This is the first NLP competition I have participated in. I've learned a lot of valuable knowledge from public kernals and discussion forums, thank you all for your help.

# 0. Imports

In [1]:
import numpy as np
import pandas as pd

from nltk.corpus import stopwords
import string
import re

# Models
import optuna
from sklearn.model_selection import KFold, GroupKFold, train_test_split
from sklearn.ensemble import RandomForestRegressor
from xgboost import XGBRegressor
from lightgbm import LGBMRegressor

# Metrics
from sklearn.metrics import mean_squared_error

import warnings
warnings.filterwarnings('ignore')



# 1. Load Datas

In [2]:
data_dir = "/kaggle/input/commonlit-evaluate-student-summaries/"
train_pro = pd.read_csv(data_dir + 'prompts_train.csv')
train_sum = pd.read_csv(data_dir + 'summaries_train.csv')

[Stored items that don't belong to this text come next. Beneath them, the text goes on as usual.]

-- ==== Sys2Proof/Laws/Reply.lean ====
section
/-! SUPPORT. What the operations and commands of Machine/Reply.lean keep: the queue, and the mode, the bytes of DRAM and of
flash, or the canonical form of those bytes. -/

namespace Sys2Proof.Machine

@[simp] theorem State.sendSegments_frame (s : State) (member tag bytes image : Nat) :
    (State.sendSegments s member tag bytes image).pending = s.pending ∧ (State.sendSegments s member tag bytes image).ctl.mode = s.ctl.mode ∧ (State.sendSegments s member tag bytes image).mem = s.mem ∧ (State.sendSegments s member tag bytes image).nand.flash = s.nand.flash := by
  simp [State.sendSegments]

@[simp] theorem State.respondHost_frame (s : State) (i tag : Nat) (o : Output) :
    (State.respondHost s i tag o).pending = s.pending ∧ (State.respondHost s i tag o).ctl.mode = s.ctl.mode ∧ (State.respondHost s i tag o).mem = s.mem ∧ (State.respondHost s i tag o).nand.flash = s.nand.flash := by
  simp [State.respondHost]

@[simp] theorem State.respond_frame (s : State) (op : DictOp) (role : Role) (link : Fin 4) (member tag status result handle beat : Nat) (items : List RespItem) :
    (State.respond s op role link member tag status result handle beat items).pending = s.pending ∧ (State.respond s op role link member tag status result handle beat items).ctl.mode = s.ctl.mode ∧ (State.respond s op role link member tag status result handle beat items).mem = s.mem ∧ (State.respond s op role link member tag status result handle beat items).nand.flash = s.nand.flash := by
  refine ⟨?_, ?_, ?_, ?_⟩ <;> (unfold State.respond; (try dsimp only); repeat' split) <;> simp

@[simp] theorem State.settleReply_frame (s : State) (n place code beat : Nat) :
    (State.settleReply s n place code beat).pending = s.pending ∧ (State.settleReply s n place code beat).ctl.mode = s.ctl.mode ∧ (State.settleReply s n place code beat).mem = s.mem ∧ (State.settleReply s n place code beat).nand.flash = s.nand.flash := by
  refine ⟨?_, ?_, ?_, ?_⟩ <;> (unfold State.settleReply; (try dsimp only); repeat' split) <;> simp

@[simp] theorem State.settle_frame (s : State) (u : Submitted) (result beat : Nat) (fails : List RespItem) :
    (State.settle s u result beat fails).pending = s.pending ∧ (State.settle s u result beat fails).ctl.mode = s.ctl.mode ∧ (State.settle s u result beat fails).mem = s.mem ∧ (State.settle s u result beat fails).nand.flash = s.nand.flash := by
  refine ⟨?_, ?_, ?_, ?_⟩ <;> (unfold State.settle; (try dsimp only); repeat' split) <;> simp

@[simp] theorem State.refuseSets_frame (s : State) :
    (State.refuseSets s).pending = s.pending ∧ (State.refuseSets s).ctl.mode = s.ctl.mode ∧ (State.refuseSets s).mem = s.mem ∧ (State.refuseSets s).nand.flash = s.nand.flash := by
  simp [State.refuseSets]

end Sys2Proof.Machine
end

test_pro = pd.read_csv(data_dir + 'prompts_test.csv')
test_sum = pd.read_csv(data_dir + 'summaries_test.csv')

submission = pd.read_csv(data_dir + 'sample_submission.csv')

**In the data set, prompts represent the description of the problem. The summary is the student's answer. We need to score content and wording separately.**

In [3]:
train_pro

Unnamed: 0,prompt_id,prompt_question,prompt_title,prompt_text
0,39c16e,Summarize at least 3 elements of an ideal trag...,On Tragedy,Chapter 13 \r\nAs the sequel to what has alrea...
1,3b9047,"In complete sentences, summarize the structure...",Egyptian Social Structure,Egyptian society was structured like a pyramid...
2,814d6b,Summarize how the Third Wave developed over su...,The Third Wave,Background \r\nThe Third Wave experiment took ...
3,ebad26,Summarize the various ways the factory would u...,Excerpt from The Jungle,"With one member trimming beef in a cannery, an..."


In [4]:
train_sum.head()

Unnamed: 0,student_id,prompt_id,text,content,wording
0,000e8c3c7ddb,814d6b,The third wave was an experimentto see how peo...,0.205683,0.380538
1,0020ae56ffbf,ebad26,They would rub it up with soda to make the sme...,-0.548304,0.506755
2,004e978e639e,3b9047,"In Egypt, there were many occupations and soci...",3.128928,4.231226
3,005ab0199905,3b9047,The highest class was Pharaohs these people we...,-0.210614,-0.471415
4,0070c9e7af47,814d6b,The Third Wave developed rapidly because the ...,3.272894,3.219757


I have two ideas:
1. Join the prompt and summary tables based on `prompt id`, then merge prompt and text together and separate them with delimiters.
2. I can also ignore the content of the prompt and only use `prompt id` as an input feature, so that it can be processed as a classification task in machine learning.

Let's do the merge.

In [5]:
train = train_sum.merge(train_pro, how="left", on="prompt_id")
test = test_sum.merge(test_pro, how="left", on="prompt_id")

In [6]:
print("Full train dataset shape is {}".format(train.shape))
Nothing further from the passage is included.